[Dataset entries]

-- Opening Marker --

-- ==== Sys2Proof/Laws/KeepPackets.lean ====
section
/-!
SUPPORT. What the operations of Machine/Packets.lean keep: the queue and the invariant.
-/
namespace Sys2Proof.Machine

theorem withPacket_keeps {sB : State} (s : State) (p : NauloId) (h : PacketHead) (good : Bool) (body : State → State) (hbody : ∀ (x0 : State), Keeps x0 (body x0)) (hK : Keeps sB s) :
    Keeps sB (withPacket s p h good body) := by
  unfold withPacket
  repeat' first
    | with_reducible refine Keeps.trans ?_ (hbody _)
    | with_reducible apply raiseWith_keeps
    | with_reducible apply bump_keeps
    | split
    | dsimp only
    | (apply_assumption; done)

theorem sendDelay_keeps {sB : State} (s0 s : State) (b : Block) (h : PacketHead)  (hK : Keeps sB s) :
    Keeps sB (sendDelay s0 s b h) := by
  unfold sendDelay
  repeat' first
    | with_reducible apply sendPacket_keeps
    | split
    | (apply_assumption; done)

theorem holdPacket_keeps {sB : State} (s t : State) (b : Block) (p : NauloId) (r : Req) (h : PacketHead) (acc : Access) (fmt : Option Nat)  (hK : Keeps sB s) :
    Keeps sB (holdPacket s t b p r h acc fmt) := by
  unfold holdPacket
  repeat' first
    | with_reducible assumption
    | with_reducible apply sendDelay_keeps
    | with_reducible apply holdReq_keeps

theorem answerRead_keeps {sB : State} (s t : State) (b : Block) (h : PacketHead) (st : Status) (d : List Byte)
    (hK : Keeps sB t) : Keeps sB (answerRead s t b h st d) :=
  sendReadResp_keeps _ _ _ _ _ _ (sendDelay_keeps _ _ _ _ hK)

theorem answerAck_keeps {sB : State} (s t : State) (b : Block) (h : PacketHead) (st : Status) (hK : Keeps sB t) :
    Keeps sB (answerAck s t b h st) := sendAck_keeps _ _ _ _ _ (sendDelay_keeps _ _ _ _ hK)

theorem onWay_keeps {sB : State} (s : State) (p : NauloId) (h : PacketHead) (serve answer : State) (hK : Keeps sB s)
    (hs : Keeps sB serve) (ha : Keeps sB answer) : Keeps sB (onWay s p h serve answer) := by
  unfold onWay
  split
  · exact hK
  · exact Keeps.leaf hs
  · exact ha

theorem takeRead_keeps {sB : State} (s : State) (p : NauloId) (h : PacketHead)  (hK : Keeps sB s) :
    Keeps sB (takeRead s p h) := by
  unfold takeRead
  repeat' first
    | with_reducible assumption
    | with_reducible exact Keeps.refl _
    | with_reducible apply withPacket_keeps
    | with_reducible apply readLocal_keeps
    | with_reducible apply holdPacket_keeps
    | with_reducible apply onWay_keeps
    | with_reducible apply answerRead_keeps
    | with_reducible refine Keeps.fst ?_ (by assumption)
    | split
    | dsimp only
    | with_reducible intro _

theorem execRead_keeps {sB : State} (p : NauloId) (h : PacketHead) (s : State)  (hK : Keeps sB s) :
    OutKeeps sB (execRead p h s) := by
  unfold execRead
  repeat' first
    | with_reducible refine OutKeeps.next ?_
    | with_reducible apply takeRead_keeps
    | (apply_assumption; done)

theorem takeWrite_keeps {sB : State} (s : State) (p : NauloId) (h : PacketHead) (data : List Byte)  (hK : Keeps sB s) :
    Keeps sB (takeWrite s p h data) := by
  unfold takeWrite
  repeat' first
    | with_reducible assumption
    | with_reducible exact Keeps.refl _
    | with_reducible apply withPacket_keeps
    | with_reducible apply writeLocal_keeps
    | with_reducible apply holdPacket_keeps
    | with_reducible apply onWay_keeps
    | with_reducible apply answerAck_keeps
    | with_reducible refine Keeps.fst ?_ (by assumption)
    | split
    | dsimp only
    | with_reducible intro _

theorem execWrite_keeps {sB : State} (p : NauloId) (h : PacketHead) (data : List Byte) (s : State)  (hK : Keeps sB s) :
    OutKeeps sB (execWrite p h data s) := by
  unfold execWrite
  repeat' first
    | with_reducible refine OutKeeps.next ?_
    | with_reducible apply takeWrite_keeps
    | (apply_assumption; done)

theorem takeAdd_keeps {sB : State} (s : State) (p : NauloId) (h : PacketHead) (fmt : Nat) (data : List Byte)  (hK : Keeps sB s) :
    Keeps sB (takeAdd s p h fmt data) := by
  unfold takeAdd
  repeat' first
    | with_reducible assumption
    | with_reducible exact Keeps.refl _
    | with_reducible apply withPacket_keeps
    | with_reducible apply sendAck_keeps
    | with_reducible apply fencedAnswer_keeps
    | with_reducible apply bump_keeps
    | with_reducible apply memoryAdd_keeps
    | with_reducible apply holdPacket_keeps
    | with_reducible apply onWay_keeps
    | with_reducible apply answerAck_keeps
    | with_reducible refine Keeps.fst ?_ (by assumption)
    | split
    | dsimp only
    | with_reducible intro _

theorem execAdd_keeps {sB : State} (p : NauloId) (h : PacketHead) (fmt : Fin 16) (data : List Byte) (s : State)  (hK : Keeps sB s) :
    OutKeeps sB (execAdd p h fmt data s) := by
  unfold execAdd
  repeat' first
    | with_reducible refine OutKeeps.next ?_
    | with_reducible apply takeAdd_keeps
    | (apply_assumption; done)

theorem takeSem_keeps {sB : State} (s : State) (p : NauloId) (h : PacketHead) (operand : Word) (baton : Bool)  (hK : Keeps sB s) :
    Keeps sB (takeSem s p h operand baton) := by
  unfold takeSem
  repeat' first
    | with_reducible assumption
    | with_reducible exact Keeps.refl _
    | with_reducible apply withPacket_keeps
    | with_reducible apply sendAck_keeps
    | (rw [mk_built]; with_reducible apply Keeps.built)
    | with_reducible rfl
    | split
    | dsimp only
    | with_reducible intro _

theorem execSem_keeps {sB : State} (p : NauloId) (h : PacketHead) (operand : Word) (baton : Bool) (s : State)  (hK : Keeps sB s) :
    OutKeeps sB (execSem p h operand baton s) := by
  unfold execSem
  repeat' first
    | with_reducible refine OutKeeps.next ?_
    | with_reducible apply takeSem_keeps
    | (apply_assumption; done)

theorem dropRemote_keeps {sB : State} (s : State) (r : RemoteReq)  (hK : Keeps sB s) :
    Keeps sB (dropRemote s r) := by
  unfold dropRemote
  repeat' first
    | (rw [mk_built]; with_reducible apply Keeps.built)
    | with_reducible intro _
    | (apply_assumption; done)

theorem answerRemote_keeps {sB : State} (s : State) (r : RemoteReq) (st : Status) (data : List Byte)  (hK : Keeps sB s) :
    Keeps sB (answerRemote s r st data) := by
  unfold answerRemote
  repeat' first
    | with_reducible assumption
    | with_reducible apply dropRemote_keeps
    | with_reducible apply bump_keeps
    | with_reducible apply raiseTag_keeps
    | with_reducible apply endSlot_keeps
    | with_reducible apply hostReadAnswer_keeps
    | with_reducible apply hostReads_keeps
    | with_reducible apply hostWriteAnswer_keeps
    | with_reducible apply dmaWritten_keeps
    | split
    | dsimp only

theorem badResponse_keeps {sB : State} (s : State) (p : NauloId)  (hK : Keeps sB s) :
    Keeps sB (badResponse s p) := by
  unfold badResponse
  repeat' first
    | with_reducible assumption
    | with_reducible apply raiseWith_keeps

theorem takeReadResp_keeps {sB : State} (s : State) (p : NauloId) (h : PacketHead) (status : Nat) (data : List Byte)  (hK : Keeps sB s) :
    Keeps sB (takeReadResp s p h status data) := by
  unfold takeReadResp
  repeat' first
    | with_reducible assumption
    | with_reducible exact Keeps.refl _
    | with_reducible apply withPacket_keeps
    | with_reducible apply badResponse_keeps
    | with_reducible apply answerRemote_keeps
    | with_reducible apply dmaLost_keeps
    | with_reducible apply dropRemote_keeps
    | split
    | with_reducible intro _

theorem execReadResp_keeps {sB : State} (p : NauloId) (h : PacketHead) (status : Fin 16) (data : List Byte) (s : State)  (hK : Keeps sB s) :
    OutKeeps sB (execReadResp p h status data s) := by
  unfold execReadResp
  repeat' first
    | with_reducible refine OutKeeps.next ?_
    | with_reducible apply takeReadResp_keeps
    | (apply_assumption; done)

theorem takeAck_keeps {sB : State} (s : State) (p : NauloId) (h : PacketHead) (status : Nat)  (hK : Keeps sB s) :
    Keeps sB (takeAck s p h status) := by
  unfold takeAck
  repeat' first
    | with_reducible assumption
    | with_reducible exact Keeps.refl _
    | with_reducible apply withPacket_keeps
    | with_reducible apply badResponse_keeps
    | with_reducible apply answerRemote_keeps
    | split
    | with_reducible intro _

theorem execAck_keeps {sB : State} (p : NauloId) (h : PacketHead) (status : Fin 16) (s : State)  (hK : Keeps sB s) :
    OutKeeps sB (execAck p h status s) := by
  unfold execAck
  repeat' first
    | with_reducible refine OutKeeps.next ?_
    | with_reducible apply takeAck_keeps
    | (apply_assumption; done)

theorem takeDelay_keeps {sB : State} (s : State) (p : NauloId) (h : PacketHead)  (hK : Keeps sB s) :
    Keeps sB (takeDelay s p h) := by
  unfold takeDelay
  repeat' first
    | with_reducible assumption
    | with_reducible exact Keeps.refl _
    | with_reducible apply withPacket_keeps
    | with_reducible apply countDelayed_keeps
    | split
    | with_reducible intro _

theorem execDelay_keeps {sB : State} (p : NauloId) (h : PacketHead) (s : State)  (hK : Keeps sB s) :
    OutKeeps sB (execDelay p h s) := by
  unfold execDelay
  repeat' first
    | with_reducible refine OutKeeps.next ?_
    | with_reducible apply takeDelay_keeps
    | (apply_assumption; done)

theorem execProtocol_keeps {sB : State} (p : NauloId) (op : BitVec 8) (s : State)  (hK : Keeps sB s) :
    OutKeeps sB (execProtocol p op s) := by
  unfold execProtocol
  repeat' first
    | with_reducible refine OutKeeps.next ?_
    | with_reducible apply raiseWith_keeps
    | split
    | (apply_assumption; done)

theorem nextOf_keeps {sB : State} (s : State) (o : Host.Outcome State Fault Refusal) (ho : OutKeeps sB o)
    (hK : Keeps sB s) : Keeps sB (nextOf s o) := by
  unfold nextOf
  split
  · exact ho _ rfl
  · exact hK

theorem takePacket_keeps {sB : State} (s : State) (p : NauloId) (units : List (List Byte))  (hK : Keeps sB s) :
    Keeps sB (takePacket s p units) := by
  unfold takePacket
  repeat' first
    | exact Keeps.refl _
    | with_reducible assumption
    | with_reducible apply takeRead_keeps
    | with_reducible apply takeWrite_keeps
    | with_reducible apply takeAdd_keeps
    | with_reducible apply takeSem_keeps
    | with_reducible apply takeReadResp_keeps
    | with_reducible apply takeAck_keeps
    | with_reducible apply takeDelay_keeps
    | with_reducible apply withPacket_keeps
    | with_reducible apply nextOf_keeps
    | with_reducible apply execTick_keeps
    | with_reducible apply execHold_keeps
    | with_reducible apply execSyncReq_keeps
    | with_reducible apply execSyncResp_keeps
    | with_reducible apply arriveSegment_keeps
    | with_reducible apply execSegAck_keeps
    | with_reducible apply execVote_keeps
    | with_reducible apply execVoteResult_keeps
    | split
    | dsimp only
    | with_reducible intro _

end Sys2Proof.Machine
end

-- Closing Marker --

INSTRUCTIONS TO FOLLOW => Whenever the string "Word" turns up in a line of the data, copy that line.

PROBLEM SOLUTION =>
theorem takeSem_keeps {sB : State} (s : State) (p : NauloId) (h : PacketHead) (operand : Word) (baton : Bool)  (hK : Keeps sB s) :
theorem execSem_keeps {sB : State} (p : NauloId) (h : PacketHead) (operand : Word) (baton : Bool) (s : State)  (hK : Keeps sB s) :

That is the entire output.